• _TASK TO COMPLETE_
Filter these entries so that only lines with the word "recordAt" remain.

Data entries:
/-- Step 3 of R44 over a group: at each modifier, in order, the failures that turn on it. -/
def stepThree : List GroupWord → Pfx → Option GroupError
  | [], _ => none
  | g :: rest, run =>
    match g.instr.modifier? with
    | none => stepThree rest {}
    | some k =>
      let run' := (run.add? k).getD run
      match modified rest run' with
      | none => stepThree rest run'
      | some u =>
        let ok := match k.1 with
          | 1 => u.blkOk && u.stepsOffQ
          | 2 => u.extOk && u.stepsOffQ
          | 5 => (u.instr.fmtOk u.pfx).getD true
          | _ => true
        if ok then stepThree rest run' else some ⟨.illegalOp, g.idx⟩

/-- Whether a word of the group after `sign` is an MXU word, and a set-level one (R159, R343). -/
def signFollowed : List GroupWord → Bool
  | [] => false
  | g :: rest => if g.instr.pipe = some .mxu then g.instr.isSetLevel else signFollowed rest

/-- Step 4 of R44 over a group: T of word 2, two words of one pipe, a `sign` without its set-level word. -/
def stepFour : List GroupWord → List Pipe → Option GroupError
  | [], _ => none
  | g :: rest, pipes =>
    let fail : Option GroupError := some ⟨.illegalTie, g.idx⟩
    if g.idx = 2 ∧ wordT g.word then fail
    else match g.instr.pipe with
      | none => stepFour rest pipes
      | some p =>
        if pipes.contains p then fail
        else if (match g.instr with | .sign _ => !signFollowed rest | _ => false) then fail
        else stepFour rest (p :: pipes)

/-- The instructions of a group with their modifiers, in word order. -/
def unitsOf : List GroupWord → Pfx → List GroupUnit
  | [], _ => []
  | g :: rest, run => match g.instr.modifier? with
    | some k => unitsOf rest ((run.add? k).getD run)
    | none => ⟨g.idx, g.word, g.instr, run⟩ :: unitsOf rest {}

/-- The gap in beats of a hint (R58). -/
def hintGap : Nat → Nat
  | 1 => 2 | 2 => 4 | _ => 0

/-- A tied group of a packet entered at a word: decoded, or refused with the word it names (R44). -/
def decodeGroup (packet : List W32) (entry : Nat) : Except GroupError Group :=
  let ws := groupWords entry (packet.drop entry)
  match stepOne ws with
  | .error e => .error e
  | .ok gs =>
    let after := packet.drop (entry + ws.length)
    let later := after.any (fun w => !isModifierOp (wordOp w))
    match stepTwo gs {} {} false later with
    | some e => .error e
    | none => match stepThree gs {} with
      | some e => .error e
      | none => match stepFour gs [] with
        | some e => .error e
        | none => .ok
          { entry, words := gs, units := unitsOf gs {}, last := entry + ws.length - 1
            gap := (ws.map (fun w => hintGap (wordH w.2))).foldl max 0
            giveWay := ws.any (fun w => wordH w.2 == 3) }

/-- The three words of a packet from its twelve bytes (R30). -/
def wordsOfBytes : List Byte → List W32
  | b0 :: b1 :: b2 :: b3 :: rest => (b3 ++ b2 ++ b1 ++ b0 : BitVec 32) :: wordsOfBytes rest
  | _ => []

/-- The bytes of a word, lowest address first (R30). -/
def bytesOfWord (w : W32) : List Byte := [bits w 0 8, bits w 8 8, bits w 16 8, bits w 24 8]

/-- The instruction the decoder reads from a word whose bits the opcode table numbers as `w`. Every word is 32
bits, so the bits above `nbits` are none. -/
def decodeTableWord (nbits w : Nat) : Option Instr :=
  match wordsOfBytes (bytesOfWord (BitVec.ofNat 32 (w % 2 ^ nbits))) with
  | [x] => match decodeWord x with | .ok i => some i | .error _ => none
  | _ => none

end Sys2Proof
end

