/-- The directory set of a line: the slice's quadrant, and the set in it (R13, R261). -/
def directorySetOf (pl : Nat) : Nat × Nat := (quadOfLine pl, Config.directorySet pl)

/-- EXP as the home holds it for a line, the set's floor included while it has not passed (R260, R261). -/
def State.lineExp (s : State) (pl now : Nat) : Nat :=
  let e := (s.dirEntry pl).exp
  s.mem.floors.foldl (fun acc f => if f.1 == directorySetOf pl && decide (now < f.2) then max acc f.2 else acc) e

/-- A visibility time (R260). -/
def visibility (exp t : Nat) : Nat := max exp (t + 4)

/-- What has been written at a home, with its visibility time, for the threads of grids that begin with the values at the homes (R290). -/
def State.noteHome (s : State) (vt : Nat) : State := s.modMem (fun m => { m with homeVt := max m.homeVt vt })

/-- The visibility time of a write that a line's home performs now (R260). -/
def State.homeVisibility (s : State) (pl : Nat) : Nat :=
  let home := s.localTime (4 + quadOfLine pl)
  visibility (s.lineExp pl home) home

/-! ### Copies given up (R256, R258) -/

/-- A dirty copy written back: all 128 bytes at the home (R258, R267). -/
def State.writeBack (s : State) (l : L2Line) : State :=
  (s.noteHome (s.homeVisibility l.pa)).modMem (fun m =>
    { m with dram := m.dram.writeN (l.pa * 128) (lineBytes l.data), poison := lineMarks m.poison l.pa l.poison })

/-- L2 lines given up: dirty ones written back, their L1 copies dropped (R256); the directory knows no owner of an owned one any
more (R258). -/
def State.giveUp (s : State) (p : L2Line → Bool) : State :=
  let gone := s.mem.l2.filter (fun l => p l && l.state != .s)
  let s := (s.mem.l2.filter (fun l => p l && l.dirty)).foldl State.writeBack s
  (s.modMem (fun m => { m with
    l2 := m.l2.filter (fun l => !p l)
    dir := m.dir.map (fun d => if gone.any (fun l => l.pa == d.pa) then { d with owner := none } else d) })).inclusive

/-- Fills on their way of lines that satisfy p lose their right to be held (R259: a copy may be given up early). -/
def State.unholdFills (s : State) (p : Grant → Bool) : State :=
  let f := fun (f : Flight) => match f.stage with
    | .fill g => if p g then { f with stage := .fill { g with state := none } } else f
    | _ => f
  { s with flights := s.flights.map f }

/-- Whether a grant makes its die the owner of the line (R258). -/
def Grant.owns (g : Grant) : Bool := match g.state with | none | some .s => false | _ => true

/-- The owner of a physical line recalled: written back and gone to I, on every die but those that `keep` names
(R258, R270, R272). -/
def State.recall (s : State) (pl : Nat) (keep : L2Line → Bool := fun _ => false) : State :=
  (s.giveUp (fun l => l.pa == pl && l.state != .s && !keep l)).unholdFills (fun g => g.pa == pl && g.owns)

/-- A die's read performed past its caches leaves no older copy of the line there, held or on its way: later reads of the thread through
the same view slot see no older write (R284; a die may give up a copy early, R259). -/
def State.freshen (s : State) (die asid slot line : Nat) : State :=
  (s.giveUp (fun l => l.isAt die asid slot line && l.state == .s)).unholdFills (fun g => g.die == die && g.slot == slot && g.line == line)

/-- The latest bytes of n in one physical line: a dirty owner's, else the home's. -/
def State.latest (s : State) (pa n : Nat) : List Byte :=
  match s.mem.l2.find? (fun l => l.pa == lineOf pa && l.dirty) with
  | some l => l.data.readN (pa % 128) n
  | none => s.physRead pa n

/-- Whether any of the latest n bytes is poisoned. -/
def State.latestBad (s : State) (pa n : Nat) : Bool :=
  match s.mem.l2.find? (fun l => l.pa == lineOf pa && l.dirty) with
  | some l => (lowestMarked l.poison (pa % 128) n).isSome
  | none => (List.range n).any (fun k => s.physBad (pa + k))

/-- The poisoned granules of a physical line as a grant carries them. -/
def State.latestMarks (s : State) (pl : Nat) : Marks :=
  (List.range 16).filter (fun g => s.latestBad (pl * 128 + 8 * g) 8)

/-- A line's latest bytes as memory. -/
def State.latestLine (s : State) (pl : Nat) : Mem := Mem.writeN [] 0 (s.latest (pl * 128) 128)

/-- DIRECTORY_RETIRE (R261): an entry leaves; an owner is recalled, an EXP folds into the floor of its set. -/
def State.retireEntry (s : State) (d : DirEntry) : State :=
  let s := s.recall d.pa
  s.modMem (fun m => { m with dir := m.dir.filter (fun x => x.pa != d.pa), floors := (directorySetOf d.pa, d.exp) :: m.floors })

/-- Before a new entry for a line, its slice may need room and retire another of its entries (R261): a free choice, made only
where another entry stands. -/
def State.makeRoom (s : State) (pl : Nat) : State :=
  match s.mem.dir.filter (fun d => d.pa != pl && quadOfLine d.pa == quadOfLine pl) with
  | [] => s
  | d :: ds =>
    if s.mem.dir.any (fun x => x.pa == pl) then s
    else if Config.retires s.ctl.fresh then
      let (k, s) := s.choose (ds.length + 1)
      s.retireEntry ((d :: ds).getD k d)
    else s.modCtl (fun c => { c with fresh := c.fresh + 1 })

/-- The lease length of an address space in ns (R255). -/
def State.lease (s : State) (asid : Nat) : Nat := (fld (s.asidBlock asid).asctl.toNat 0 6 + 1) * 250

/-- A die's fill time (R257). -/
def State.fillTime (s : State) (die : Nat) : Nat := s.localTime die / 64 * 64

/-! ### Grants (R258, R259, R335) -/

/-- LV and SF of a page (R323). -/
def State.stamps (s : State) (asid : Nat) (p : Page) : Nat × Nat :=
  (p.version, match (s.asidBlock asid).regionOf p.base with | some r => r.pub | none => 0)
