/-- `pmov` (R195): a predicate to a predicate, a predicate to a register, a register to a predicate. -/
def execPmov (d a b : BitVec 6) (s : State) : Result :=
  let x := s.pfx
  let pa := fun (y : LaneIn) => y.preds.getLsbD (a.toNat % 8) != a.getLsbD 5
  runLaneWord s .alu (match b.toNat with
    | 0 => { reads := fun _ => (0, 0, 0), run := fun y => { p := some (d.toNat % 8, pa y) } }
    | 1 => { d := some (opD x d), reads := fun _ => (0, 0, 0), run := fun y => { d := some (if pa y then 2 ^ 64 - 1 else 0) } }
    | _ => { a := some (opA x a), reads := fun _ => (0, 0xFF, 0), run := fun y => { p := some (d.toNat % 8, y.a != 0) } })

end Sys2Proof.Machine
end

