-- ==== Sys2Proof/Machine/JobOps.lean ====
section
/-! DEFINITION. Jobs of the copy engines: cards, layout records, extents and footprints, their checks, what a unit moves, the
task scheduler's order, landing and completion, schedules (spec/14 R368-R384; spec/08 R233; spec/10 R288). -/
namespace Sys2Proof.Machine

/-- COPY_CARD, COPY_FOOTPRINT, TENSOR_RECORD (R387). -/
def Cause.copyCard : Cause := 0x40
def Cause.copyFootprint : Cause := 0x41
def Cause.tensorRecord : Cause := 0x42

/-! ### Cards and records (R368-R371) -/

/-- A job card's 1,024 bits. -/
structure Card where
  bits : Nat
  deriving DecidableEq, Repr

def Card.src (c : Card) : Nat := fld c.bits 0 64
def Card.dst (c : Card) : Nat := fld c.bits 64 64
def Card.kind (c : Card) : Nat := fld c.bits 128 4
def Card.sscr (c : Card) : Bool := bit c.bits 132
def Card.dscr (c : Card) : Bool := bit c.bits 133
def Card.iscr (c : Card) : Bool := bit c.bits 134
def Card.fpn (c : Card) : Nat := fld c.bits 138 3
def Card.tail (c : Card) : Nat := fld c.bits 448 64
/-- n bytes of PARAM from a byte of the card (R370). -/
def Card.param (c : Card) (byte n : Nat) : Nat := fld c.bits (8 * byte) (8 * n)
def Card.len (c : Card) : Nat := fld c.bits 192 40
def Card.start (c : Card) (i : Nat) : Int := toSigned 32 (c.param (24 + 4 * i) 4)
def Card.ext (c : Card) (i : Nat) : Nat := c.param (44 + 2 * i) 2

/-- The parameters of KIND 5 (R370): NIDX, ROWBYTES, SPITCH, NROWS, bytes of an index. -/
def Card.nidx (c : Card) : Nat := c.param 32 4
def Card.gatRow (c : Card) : Nat := c.param 36 4
def Card.gatPitch (c : Card) : Nat := fld c.bits 320 40
def Card.nrows (c : Card) : Nat := c.param 48 4
def Card.idxBytes (c : Card) : Nat := if c.param 52 1 = 2 then 4 else 8

/-- A tensor layout record's 512 bits (R369). -/
structure TensorRec where
  bits : Nat
  deriving DecidableEq, Repr

def TensorRec.esize (r : TensorRec) : Nat := fld r.bits 451 3
def TensorRec.rank (r : TensorRec) : Nat := fld r.bits 448 3
def TensorRec.size (r : TensorRec) : Nat := 2 ^ r.esize
def TensorRec.dim (r : TensorRec) (i : Nat) : Nat := fld r.bits (64 + 32 * i) 32
def TensorRec.stride (r : TensorRec) (i : Nat) : Nat := if i = 0 then r.size else fld r.bits (224 + 40 * (i - 1)) 40
def TensorRec.base (r : TensorRec) : Nat := fld r.bits 0 64

/-- The bytes that fill an element out of bounds. -/
def TensorRec.fill (r : TensorRec) : List Byte :=
  let b := natToBytes 8 (fld r.bits 384 64)
  (b ++ b).take r.size

/-- Whether a record is valid (R369). -/
def TensorRec.valid (r : TensorRec) : Bool :=
  decide (1 ≤ r.rank) && decide (r.rank ≤ 5) && decide (r.esize ≤ 4)
  && (List.range 5).all (fun i => if i < r.rank then decide (1 ≤ r.dim i) else r.dim i == 1)
  && [1, 2, 3, 4].all (fun i => if i < r.rank then r.stride i % r.size == 0 else r.stride i == 0)
  && r.base % r.size == 0 && fld r.bits 454 58 == 0

/-- The address of an element in bounds (R369), not cut to 64 bits: R374 refuses a range that leaves R245. -/
def TensorRec.addr (r : TensorRec) (c : List Int) : Nat :=
  ((r.base : Int) + ((List.range 5).zip c).foldl (fun a x => a + x.2 * (r.stride x.1 : Int)) 0).toNat

/-- Whether an element is in bounds. -/
def TensorRec.inBounds (r : TensorRec) (c : List Int) : Bool :=
  ((List.range 5).zip c).all (fun x => decide (0 ≤ x.2) && decide (x.2 < (r.dim x.1 : Int)))

/-- The elements of a box. -/
def Card.boxCount (c : Card) : Nat := (List.range 5).foldl (fun n i => n * c.ext i) 1

/-- The coordinates of box index e, e0 fastest (R372). -/
def Card.coords (c : Card) (e : Nat) : List Int :=
  (List.range 5).map (fun i => c.start i + ((e / (List.range i).foldl (fun n k => n * c.ext k) 1) % c.ext i : Nat))

/-- Units of a job (R372). -/
def Card.count (c : Card) : Nat :=
  match c.kind with
  | 1 => c.len
  | 2 => c.param 28 4
  | 5 => c.nidx
  | _ => c.boxCount

/-- Words that issue a job. -/
def kindOk (word kind : Nat) (dscr : Bool) : Bool :=
  match word with
  | 0 => decide (1 ≤ kind) && decide (kind ≤ 4)
  | 1 => (kind == 1 || kind == 2) && !dscr
  | 2 => kind == 5
  | _ => decide (1 ≤ kind) && decide (kind ≤ 3) && dscr

/-- PARAM as R370 gives it for the KIND. -/
def Card.paramOk (c : Card) : Bool :=
  let rows := fun n => decide (1 ≤ n) && decide (n ≤ 1048576)
  match c.kind with
  | 1 => c.param 29 27 == 0
  | 2 => rows (c.param 24 4) && decide (c.param 28 4 ≤ 1048576) && c.param 37 3 == 0 && c.param 45 11 == 0
  | 5 => rows c.gatRow && c.param 45 3 == 0 && (c.param 52 1 == 2 || c.param 52 1 == 3) && c.param 53 3 == 0
  | _ => (List.range 5).all (fun i => decide (1 ≤ c.ext i)) && c.param 54 2 == 0
      && !(if c.kind = 3 then c.sscr else c.dscr)

/-- TAIL as R371 gives it for the issuer; `window` is COUNT of the counter window (R465). -/
def Card.tailOk (c : Card) (word window : Nat) : Bool :=
  match word with
  | 1 => fld c.tail 16 48 == 0 && !(bit c.tail 2 && decide (fld c.tail 4 12 ≥ window))
  | 4 => fld c.tail 18 46 == 0
  | _ => true

/-- Step 3 of R374. -/
def Card.ok (c : Card) (word window : Nat) : Bool :=
  kindOk word c.kind c.dscr && decide (c.fpn ≤ 4) && fld c.bits 141 51 == 0 && fld c.bits 135 3 == 0
  && (List.range 4).all (fun e => fld c.bits (512 + 128 * e + 106) 22 == 0) && c.paramOk && c.tailOk word window

/-- Whether a card has a layout record, and where it lies. -/
def Card.recordAt (c : Card) : Option Nat := if c.kind = 3 then some c.src else if c.kind = 4 then some c.dst else none

/-- Step 4 of R374. -/
def Card.recordVerdict (c : Card) (r : TensorRec) : Verdict :=
  if c.recordAt.isNone then .pass
  else (Verdict.require r.valid Cause.tensorRecord 0).andThen
    (.require ((List.range 5).all (fun i => decide (i < r.rank) || (c.start i == 0 && c.ext i == 1))) Cause.copyCard 0)

/-! ### Extents and footprints (R373, R380) -/

/-- A range as a card names it. -/
structure CardRange where
  scr : Bool
  addr : Nat
  len : Nat
  write : Bool
  deriving DecidableEq, Repr

/-- The bytes from the lowest to the highest of the box's elements in bounds. -/
def Card.boxRange (c : Card) (r : TensorRec) : Nat × Nat :=
  let lo := (List.range 5).map (fun i => max (c.start i) 0)
  let hi := (List.range 5).map (fun i => min (c.start i + c.ext i) (r.dim i) - 1)
  if (lo.zip hi).all (fun x => decide (x.1 ≤ x.2)) then (r.addr lo, r.addr hi + r.size - r.addr lo) else (0, 0)

/-- The extent of a job (R373). -/
def Card.extent (c : Card) (r : TensorRec) : List CardRange :=
  let span := fun (n pitch row : Nat) => if n = 0 then 0 else (n - 1) * pitch + row
  let l : List CardRange := match c.kind with
    | 1 => [⟨c.sscr, c.src, c.len, false⟩, ⟨c.dscr, c.dst, c.len, true⟩]
    | 2 => [⟨c.sscr, c.src, span (c.param 28 4) (fld c.bits 256 40) (c.param 24 4), false⟩,
            ⟨c.dscr, c.dst, span (c.param 28 4) (fld c.bits 320 40) (c.param 24 4), true⟩]
    | 3 => [⟨false, (c.boxRange r).1, (c.boxRange r).2, false⟩, ⟨c.dscr, c.dst, r.size * c.boxCount, true⟩]
    | 4 => [⟨c.sscr, c.src, r.size * c.boxCount, false⟩, ⟨false, (c.boxRange r).1, (c.boxRange r).2, true⟩]
    | _ => [⟨c.iscr, c.param 24 8, c.nidx * c.idxBytes, false⟩, ⟨c.sscr, c.src, span c.nrows c.gatPitch c.gatRow, false⟩,
            ⟨c.dscr, c.dst, c.nidx * c.gatRow, true⟩]
  l.filter (fun x => x.len != 0)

• _SOLUTION_
def Card.recordAt (c : Card) : Option Nat := if c.kind = 3 then some c.src else if c.kind = 4 then some c.dst else none
  if c.recordAt.isNone then .pass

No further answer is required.